В конце концов, оба влезли назад. Пока ехали, Гнилопа, не давая слова вставить, тарабанил про проплывающие за окном достопримечательности:
- Птицефабрика - крупнейшая в регионе, - мимо плыли низкие и длинные, похожие на бараки корпуса. - Наши Черемушки, - махнул он рукой в сторону стандартных панельных коробок. - Церковь, - ткнул он почему-то в ровную гладь пруда, - говорят, красивейшая в округе, только ее, когда реку поворачивали, залило, вся под воду ушла. А это, - голос его окреп, - наша краса и гордость, кормилица и поилица.
За лобовым стеклом возникли и приближались странные сооружения, похожие на поставленные на попа огромные катушки ниток, сверху змеился легкий дымок. За ними виднелись уже обычные производственные корпуса, поднятые наверх, тянущиеся вдоль дорог трубы теплотрасс.
- Вот она - станция атомная, считай, пол-Европы греем да освещаем. Усовершенствованный проект. Полтора Чернобыля!
По дороге к станции проскочили город - маленький сжавшийся вокруг площади центр. Видимо, ожидались выборы, весь город завесили листовками и плакатами.
- Не по выборам к нам? - словно подтверждая, осторожно поинтересовался полковник.
Сергей не успел ответить. Надвинулся высокий с кольцами колючки поверху забор. На самом заборе жирно - нельзя не заметить, намалевали: "Стой! Запретная зона!! Часовой стреляет без предупреждения!!!"

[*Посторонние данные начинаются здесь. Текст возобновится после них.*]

/-! ### The accesses (R129 to R132, R136, R378, R381) -/

theorem mappedCore_split (q : List MEntry) (c : Core) : (mappedCore q c).split = c.split := by
  unfold mappedCore
  induction q generalizing c with
  | nil => rfl
  | cons e q ih => rw [List.foldl_cons, ih]; cases e.act <;> rfl
theorem mappedCore_legal {c : Core} (q : List MEntry) (hc : CoreLegal c) : CoreLegal (mappedCore q c) := by
  rw [CoreLegal, mappedCore_split]; exact hc

/-! ### The arithmetic (R133, R136) -/

theorem withShape_legal (cap : Captured) {k : Core} (hk : CoreLegal k) :
    CoreLegal (withShape cap k) :=
  hk

theorem moveToVector_legal {h : Hart} {k : Core} (cap : Captured) (c : BitVec 3) (row0 : Nat) (km : BitVec 3) (d : Reg) (hh : HartLegal h) :
    HartLegal (moveToVector h k cap c row0 km d) := by
  unfold moveToVector
  split
  · exact hh
  exact setV_legal _ _ hh

theorem moveToTile_legal {h : Hart} {k : Core} (cap : Captured) (c : BitVec 3) (row0 : Nat) (km : BitVec 3) (v : Reg) (hk : CoreLegal k) :
    CoreLegal (moveToTile h k cap c row0 km v) :=
  hk

/-! ### Which x and f registers an instruction reads and which x registers it writes, as its operands name them -/

theorem clearWritten_legal (i : Instr) {h : Hart} (hh : HartLegal h) :
    HartLegal (clearWritten i h) :=
  hh

/-! ### The steward's accesses -/

theorem stewardStall_legal {s : State} (n : Nat) (migrating : Bool) (hs : FieldsLegal s) :
    FieldsLegal (stewardStall s n migrating) := by
  unfold stewardStall
  split
  · exact onIsland_legal hs
  exact hs

theorem stewardBad_legal {s : State} (n : Nat) (bad : Option StwBad) (hs : FieldsLegal s) :
    FieldsLegal (stewardBad s n bad) := by
  unfold stewardBad
  split
  · exact errorRecord_legal _ _ _ hs
  · exact freezeHart_legal _ _ _ _ _ hs
  · exact hs

theorem stewardCheck_legal {s : State} (n : Nat) (pt : Word) (kind : AccKind) (va : Word) (len : Nat) (hs : FieldsLegal s) :
    StwLegal (FieldsLegal ·.1) (stewardCheck s n pt kind va len) := by
  unfold stewardCheck
  dsimp only
  split
  · next he =>
      have hk := Eq.subst (motive := ExceptLegal _ _) he (checkRun_legal _ _ _ _ hs)
      exact hk
  · exact trivial
  · exact trivial
  · exact trivial
  exact trivial

theorem stewardRead_legal {s : State} (n : Nat) (pt : Word) (va : Word) (len : Nat) (hs : FieldsLegal s) :
    StwLegal (FieldsLegal ·.1) (stewardRead s n pt va len) := by
  refine thenStw_legal (stewardCheck_legal _ _ _ _ _ hs) fun r hr => ?_
  dsimp only
  split
  · trivial
  · split
    · trivial
    · exact touch_legal _ hr fun _ _ h => readHome_legal _ h

theorem stewardWrite_legal {s : State} (n : Nat) (pt : Word) (va : Word) (bs : List Byte) (hs : FieldsLegal s) :
    StwLegal FieldsLegal (stewardWrite s n pt va bs) := by
  refine thenStw_legal (stewardCheck_legal _ _ _ _ _ hs) fun r hr => ?_
  exact foldl_fst_legal hr fun p x hp => agentStore_legal _ _ _ _ _ _ hp

/-! ### Queue control blocks (R228) -/

theorem blockFault_legal {s : State} (n : Nat) (q : Nat) (bad : Option StwBad) (hs : FieldsLegal s) :
    FieldsLegal (blockFault s n q bad) :=
  decisionRecord_legal _ _ (stewardBad_legal _ _ hs)

theorem writeCompletion_legal {s : State} (n : Nat) (r : Completion) (hs : FieldsLegal s) :
    StwLegal FieldsLegal (writeCompletion s n r) := by
  refine thenStw_legal (stwTrue _) fun c _ => ?_
  dsimp only
  exact thenStw_legal (stewardWrite_legal _ _ _ _ hs) fun s1 h => agentStore_legal _ _ _ _ _ _ h

theorem completionFault_legal {s : State} (n : Nat) (r : Completion) (bad : Option StwBad) (hs : FieldsLegal s) :
    FieldsLegal (completionFault s n r bad) := by
  unfold completionFault
  dsimp only
  split
  · exact blockFault_legal _ _ _ hs
  exact stewardBad_legal _ _ hs

theorem completionRecord_legal {s : State} (n : Nat) (r : Completion) (hs : FieldsLegal s) :
    FieldsLegal (completionRecord s n r) := by
  unfold completionRecord
  dsimp only
  split
  · exact onIsland_legal hs
  split
  · next he =>
      have hk := Eq.subst (motive := StwLegal _) he (writeCompletion_legal _ _ hs)
      exact hk
  · exact completionFault_legal _ _ _ hs
  exact stewardStall_legal _ _ (onIsland_legal hs)

theorem flushCompletion_legal {s : State} (n : Nat) (hs : FieldsLegal s) :
    FieldsLegal (flushCompletion s n) := by
  unfold flushCompletion
  dsimp only
  split
  · exact hs
  split
  · next he =>
      have hk := Eq.subst (motive := StwLegal _) he (writeCompletion_legal _ _ (onIsland_legal hs))
      exact hk
  · exact completionFault_legal _ _ _ (onIsland_legal hs)
  exact stewardStall_legal _ _ hs

/-! ### Launch packets (R229, R233) -/

theorem rejectPacket_legal {s : State} (n : Nat) (q : Nat) (qcb : Nat) (code : Nat) (cookie : Word) (hs : FieldsLegal s) :
    FieldsLegal (rejectPacket s n q qcb code cookie) :=
  decisionRecord_legal _ _ (completionRecord_legal _ _ hs)

theorem admitPacket_legal {s : State} (n : Nat) (q : Nat) (qcb : Nat) (c : Qcb) (p : Packet) (hs : FieldsLegal s) :
    FieldsLegal (admitPacket s n q qcb c p) := by
  unfold admitPacket
  dsimp only
  split
  · exact hs
  exact onIsland_legal hs

theorem parseOne_legal {s : State} (n : Nat) (q : Nat) (qcb : Nat) (c : Qcb) (retire : Bool) (hs : FieldsLegal s) :
    StwLegal FieldsLegal (parseOne s n q qcb c retire) := by
  refine thenStw_legal (stewardRead_legal _ _ _ _ hs) fun r hr => ?_
  refine agentStore_legal _ _ _ _ _ _ ?_
  split
  · exact rejectPacket_legal _ _ _ _ _ hr
  · exact admitPacket_legal _ _ _ _ _ hr

theorem execPacketParse_legal (n : Nat) (q : Nat) {s : State} (hs : FieldsLegal s) :
    OutLegal (execPacketParse n q s) := by
  unfold execPacketParse
  dsimp only
  split
  · exact hs
  · have h1 : StwLegal FieldsLegal (thenStw (useQcb s n (slot s n q).qcbpa.toNat) fun c =>
        if !c.enabled || c.rdIdx = c.wrIdx then .ok (onSlot s n q fun x => { x with look := false, pend := false })
        else parseOne s n q (slot s n q).qcbpa.toNat c false) := by
      refine thenStw_legal (stwTrue _) fun c _ => ?_
      split
      · exact onSlot_legal hs
      · exact parseOne_legal _ _ _ _ _ hs
    split
    · next he => rw [he] at h1; exact h1
    · exact blockFault_legal _ _ _ hs
    · exact stewardStall_legal _ _ hs

theorem notifySlot_legal {s : State} (n : Nat) (q : Nat) (hs : FieldsLegal s) :
    FieldsLegal (notifySlot s n q) :=
  hs

theorem mapSlot_legal {s : State} (n : Nat) (q : Nat) (hs : FieldsLegal s) :
    FieldsLegal (mapSlot s n q) := by
  unfold mapSlot
  dsimp only
  split
  · exact blockFault_legal _ _ _ (onSlot_legal hs)
  exact onSlot_legal hs

theorem closePackets_legal (n : Nat) (q : Nat) (k : Closing) (upTo : Nat) (a0 : Nat) {s : State} (hs : FieldsLegal s) :
    FieldsLegal (closePackets n q k upTo a0 s).1 := by
  induction a0 generalizing s <;> grind [closePackets, parseOne_legal, StwLegal]

theorem closeSlot_legal {s : State} (n : Nat) (q : Nat) (hs : FieldsLegal s) :
    FieldsLegal (closeSlot s n q) := by
  have h1 := fun k u f => closePackets_legal n q k u f hs
  grind [closeSlot, onSlot_legal, blockFault_legal, stewardStall_legal, decisionRecord_legal]

theorem unmapSlot_legal {s : State} (n : Nat) (q : Nat) (retire : Bool) (hs : FieldsLegal s) :
    FieldsLegal (unmapSlot s n q retire) :=
  closeSlot_legal _ _ hs

/-! ### Loading and unloading -/

theorem keepSlot_legal {old : Hart} {h : Hart} (hh : HartLegal h) :
    HartLegal (keepSlot old h) :=
  hh

theorem unloaded_legal {x : Hart} (hx : HartLegal x) :
    HartLegal (unloaded x) := by
  grind [unloaded, keepSlot_legal, HartLegal]

theorem unloadHart_legal {s : State} (h : Nat) (hs : FieldsLegal s) :
    FieldsLegal (unloadHart s h) := by
  unfold unloadHart
  exact onCore_legal (onHart_legal hs fun _ h2 => unloaded_legal h2) fun _ h3 => h3

theorem freshHart_legal (g : Gang) (n : Nat) (e : Nat) (p : Nat) (c : Nat) (tvec : Word) (scratch : Word) (old : Hart) :
    HartLegal (freshHart g n e p c tvec scratch old) := by
  unfold freshHart
  refine ⟨?_, ?_, tvecOf_legal _, nofun⟩
  · simp only [setX_pmode, keepSlot]; decide
  · simp only [setX_epc, keepSlot]; decide

theorem placementRegs_legal {s : State} (n : Nat) (g : Gang) (a0 : List (Nat × Nat × Nat × Nat)) (hs : FieldsLegal s) :
    StwLegal (FieldsLegal ·.1) (placementRegs s n g a0) := by
  induction a0 generalizing s with
  | nil => exact hs
  | cons x xs ih =>
    exact thenStw_legal (stewardRead_legal _ _ _ _ hs) fun r hr => thenStw_legal (ih hr) fun l hl => hl

theorem endGang_legal {s : State} (n : Nat) (e : Nat) (status : Nat) (hs : FieldsLegal s) :
    FieldsLegal (endGang s n e status) := by
  unfold endGang
  dsimp only
  split
  · exact hs
  exact completionRecord_legal _ _ (onIsland_legal (foldl_legal hs fun _ _ h => unloadHart_legal _ h))

/-! ### The save area (R238, R239) -/

theorem hartOfBlock_legal (bs : List Byte) (old : Hart) :
    HartLegal (hartOfBlock bs old) := by
  exact ⟨pmodeOf_ne _, bv_and_not3 _, tvecOf_legal _, nofun⟩

theorem savedShell_legal {h : Hart} (hh : HartLegal h) :
    HartLegal (savedShell h) := by
  grind [savedShell, HartLegal]

theorem saveHart_legal {s : State} (n : Nat) (g : Gang) (p : Nat) (c : Nat) (h : Nat) (hs : FieldsLegal s) :
    StwLegal FieldsLegal (saveHart s n g p c h) := by
  unfold saveHart
  dsimp only
  split
  · trivial
  · refine thenStw_legal (stewardWrite_legal _ _ _ _ hs) fun s1 h1 => thenStw_legal (p := FieldsLegal) ?_ fun s2 h2 =>
      thenStw_legal (p := FieldsLegal) ?_ fun s3 h3 => stewardWrite_legal _ _ _ _ h3
    · split
      · exact stewardWrite_legal _ _ _ _ h1
      · exact h1
    · split
      · exact stewardWrite_legal _ _ _ _ h2
      · exact h2

theorem saveCore_legal {s : State} (n : Nat) (g : Gang) (p : Nat) (c : Nat) (hs : FieldsLegal s) :
    StwLegal FieldsLegal (saveCore s n g p c) := by
  have put {t : State} (a : Word) (bs : List Byte) (ht : FieldsLegal t) :
      StwLegal FieldsLegal (if bs.isEmpty then .ok t else stewardWrite t n g.ptroot a bs) := by
    split
    · exact ht
    · exact stewardWrite_legal _ _ _ _ ht
  unfold saveCore
  dsimp only
  split
  · trivial
  · refine thenStw_legal (put _ _ hs) fun s1 h1 => foldlStw_legal h1 fun x j hx => thenStw_legal hx fun s2 h2 =>
      thenStw_legal (put _ _ h2) fun s3 h3 => put _ _ h3

theorem restoreHart_legal {s : State} (n : Nat) (g : Gang) (p : Nat) (c : Nat) (h : Nat) (field : Nat) (shell : Hart) (hs : FieldsLegal s) :
    StwLegal FieldsLegal (restoreHart s n g p c h field shell) := by
  unfold restoreHart
  extract_lets at_ get
  have hget {t : State} (ht : FieldsLegal t) (o : Word) (k : Nat) : StwLegal (FieldsLegal ·.1) (get t o k) :=
    stewardRead_legal _ _ _ _ ht
  have hgetIf {t : State} (ht : FieldsLegal t) (b : Bool) (o : Word) (k : Nat) :
      StwLegal (FieldsLegal ·.1) (if b = true then get t o k else .ok (t, [])) := by
    split
    · exact hget ht o k
    · exact ht
  refine thenStw_legal (hget hs _ _) fun r1 h1 => thenStw_legal (hget h1 _ _) fun r2 h2 => ?_
  have h0 : HartLegal (hartOfBlock r1.2 (hart s h)) := hartOfBlock_legal _ (hart s h)
  extract_lets x0 x1
  have hx1 : HartLegal x1 := h0
  clear_value x1 x0
  refine thenStw_legal (hgetIf h2 _ _ _) fun r3 h3 => thenStw_legal (hgetIf h3 _ _ _) fun r4 h4 => ?_
  extract_lets y2 x2 x3 s1
  have hy2 : HartLegal y2 := loadVector_legal r3.2 hx1
  clear_value y2
  have hx2 : HartLegal x2 := by
    unfold x2
    split
    · exact hy2
    · exact hx1
  clear_value x2
  have hx3 : HartLegal x3 := by
    unfold x3
    split <;> exact hx2
  have h5 : FieldsLegal s1 := onHart_legal h4 fun _ _ => hx3
  show FieldsLegal (if _ then _ else _)
  split
  · exact onCore_legal h5 fun _ hc => loadMatrix_legal _ hc
  · split
    · exact onCore_legal h5 fun _ hc => zeroMatrix_legal hc
    · exact h5

theorem restoreCore_legal {s : State} (n : Nat) (g : Gang) (p : Nat) (c : Nat) (hs : FieldsLegal s) :
    StwLegal FieldsLegal (restoreCore s n g p c) := by
  have get {t : State} (a : Word) (len : Nat) (ht : FieldsLegal t) :
      StwLegal (FieldsLegal ·.1) (if len = 0 then .ok (t, []) else stewardRead t n g.ptroot a len) := by
    split
    · exact ht
    · exact stewardRead_legal _ _ _ _ ht
  unfold restoreCore
  dsimp only
  refine thenStw_legal (get _ _ (onCore_legal (clearRange_legal _ _ (clearRange_legal _ _ hs)) fun _ h => h)) fun r hr =>
    foldlStw_legal hr fun x j hx => thenStw_legal hx fun s1 h1 => thenStw_legal (get _ _ h1) fun r1 h2 =>
      thenStw_legal (get _ _ h2) fun r2 h3 => ?_
  exact onCore_legal (s := { r2.1 with mem := _ }) h3 fun _ h => h

/-! ### Harts that cannot be stopped or moved -/

theorem pendCore_legal {s : State} (c : Nat) (k : Nat) (hs : FieldsLegal s) :
    FieldsLegal (pendCore s c k) := by
  unfold pendCore
  refine foldl_legal hs (fun x x2 h => ?_)
  split
  · exact pendIrq_legal _ _ h
  exact h

/-! ### Exits (R235, R245) -/

theorem breakBarrier_legal {s : State} (g : Gang) (hs : FieldsLegal s) :
    FieldsLegal (breakBarrier s g) := by
  unfold breakBarrier
  dsimp only
  refine foldl_legal hs (fun x x2 h => ?_)
  split
  · split
    · exact raise_legal _ _ h
    exact onHart_legal h fun _ h2 => h2.noWait
  exact h

theorem exitHart_legal {s : State} (h : Nat) (hs : FieldsLegal s) :
    FieldsLegal (exitHart s h) := by
  unfold exitHart
  dsimp only
  split
  · exact hs
  split
  · refine endGang_legal _ _ _ ?_
    split
    · exact breakBarrier_legal _ (onIsland_legal (unloadHart_legal _ hs))
    exact onIsland_legal (unloadHart_legal _ hs)
  split
  · exact breakBarrier_legal _ (onIsland_legal (unloadHart_legal _ hs))
  exact onIsland_legal (unloadHart_legal _ hs)

theorem gexitWrite_legal {s : State} (who : Who) (v : Word) (hs : FieldsLegal s) :
    FieldsLegal (gexitWrite s who v) := by
  cases who with grind [gexitWrite, onHart_legal, HartLegal]

theorem execIdle_legal {s : State} (hs : FieldsLegal s) :
    OutLegal (execIdle s) := by
  unfold execIdle
  refine irrevocably_legal hs (fun x h => ?_)
  split
  · split
    · exact exitHart_legal _ h
    exact waitOn_legal h nofun
  split
  · exact retire_legal h
  exact waitOn_legal h nofun

theorem execIdleWake_legal (h : Nat) {s : State} (hs : FieldsLegal s) :
    OutLegal (execIdleWake h s) := by
  unfold execIdleWake
  split
  · split
    · exact retire_legal hs
    exact hs
  exact hs

/-! ### The waiting order (R236) -/

theorem onGang_legal {s : State} (n : Nat) (e : Nat) (f : Gang → Gang) (hs : FieldsLegal s) :
    FieldsLegal (onGang s n e f) := by
  unfold onGang
  split
  · exact onIsland_legal hs
  exact hs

На КПП жуткая настороженная рожа приблизилась к самому окошку, поводила глазами по салону. Увидев полковника, часовой выпрямился, лицо стало бессмысленно бравым, откозырял, и машина без досмотра проскочила ворота. Слева и справа осталась вспаханная контрольно-следовая полоса. Сверкали фарфором изоляторы, телекамеры, не мигая, сурово смотрели объективами на всех входящих и въезжающих.
Чаечкин поежился. Но они уже катили к утопающему в зелени двухэтажному домику комендатуры. А здесь все было тихо и мирно. Свежевыкрашенный штакетник, поставленные покоем скамеечки, где курили у обреза прапорщики, один был почему-то с баяном, беседка, какая-то легкомысленная выложенная цветной плиткой дорожка к крыльцу и даже небольшой фонтанчик, пускающий струйку в поросшую зеленью чашу.
У фонтана машина остановилась, Гнилопа первым выскочил, распахнул дверцу.
- Что вы, что вы, - стеснительно забормотал Чаечкин, сползая с высокого сиденья.
Прапорщик с баяном уже был около машины. Он растянул меха, и накатила мелодия, что-то среднее с маршем и "к нам приехал, к нам приехал..."
Прапорщики, отставив сигареты, встали со скамеек по стойке смирно.
Гнилопа рукой отстранил выскочившего с рапортом дежурного, сунул ему Серегину сумку, и втроем они зашагали в комендатуру.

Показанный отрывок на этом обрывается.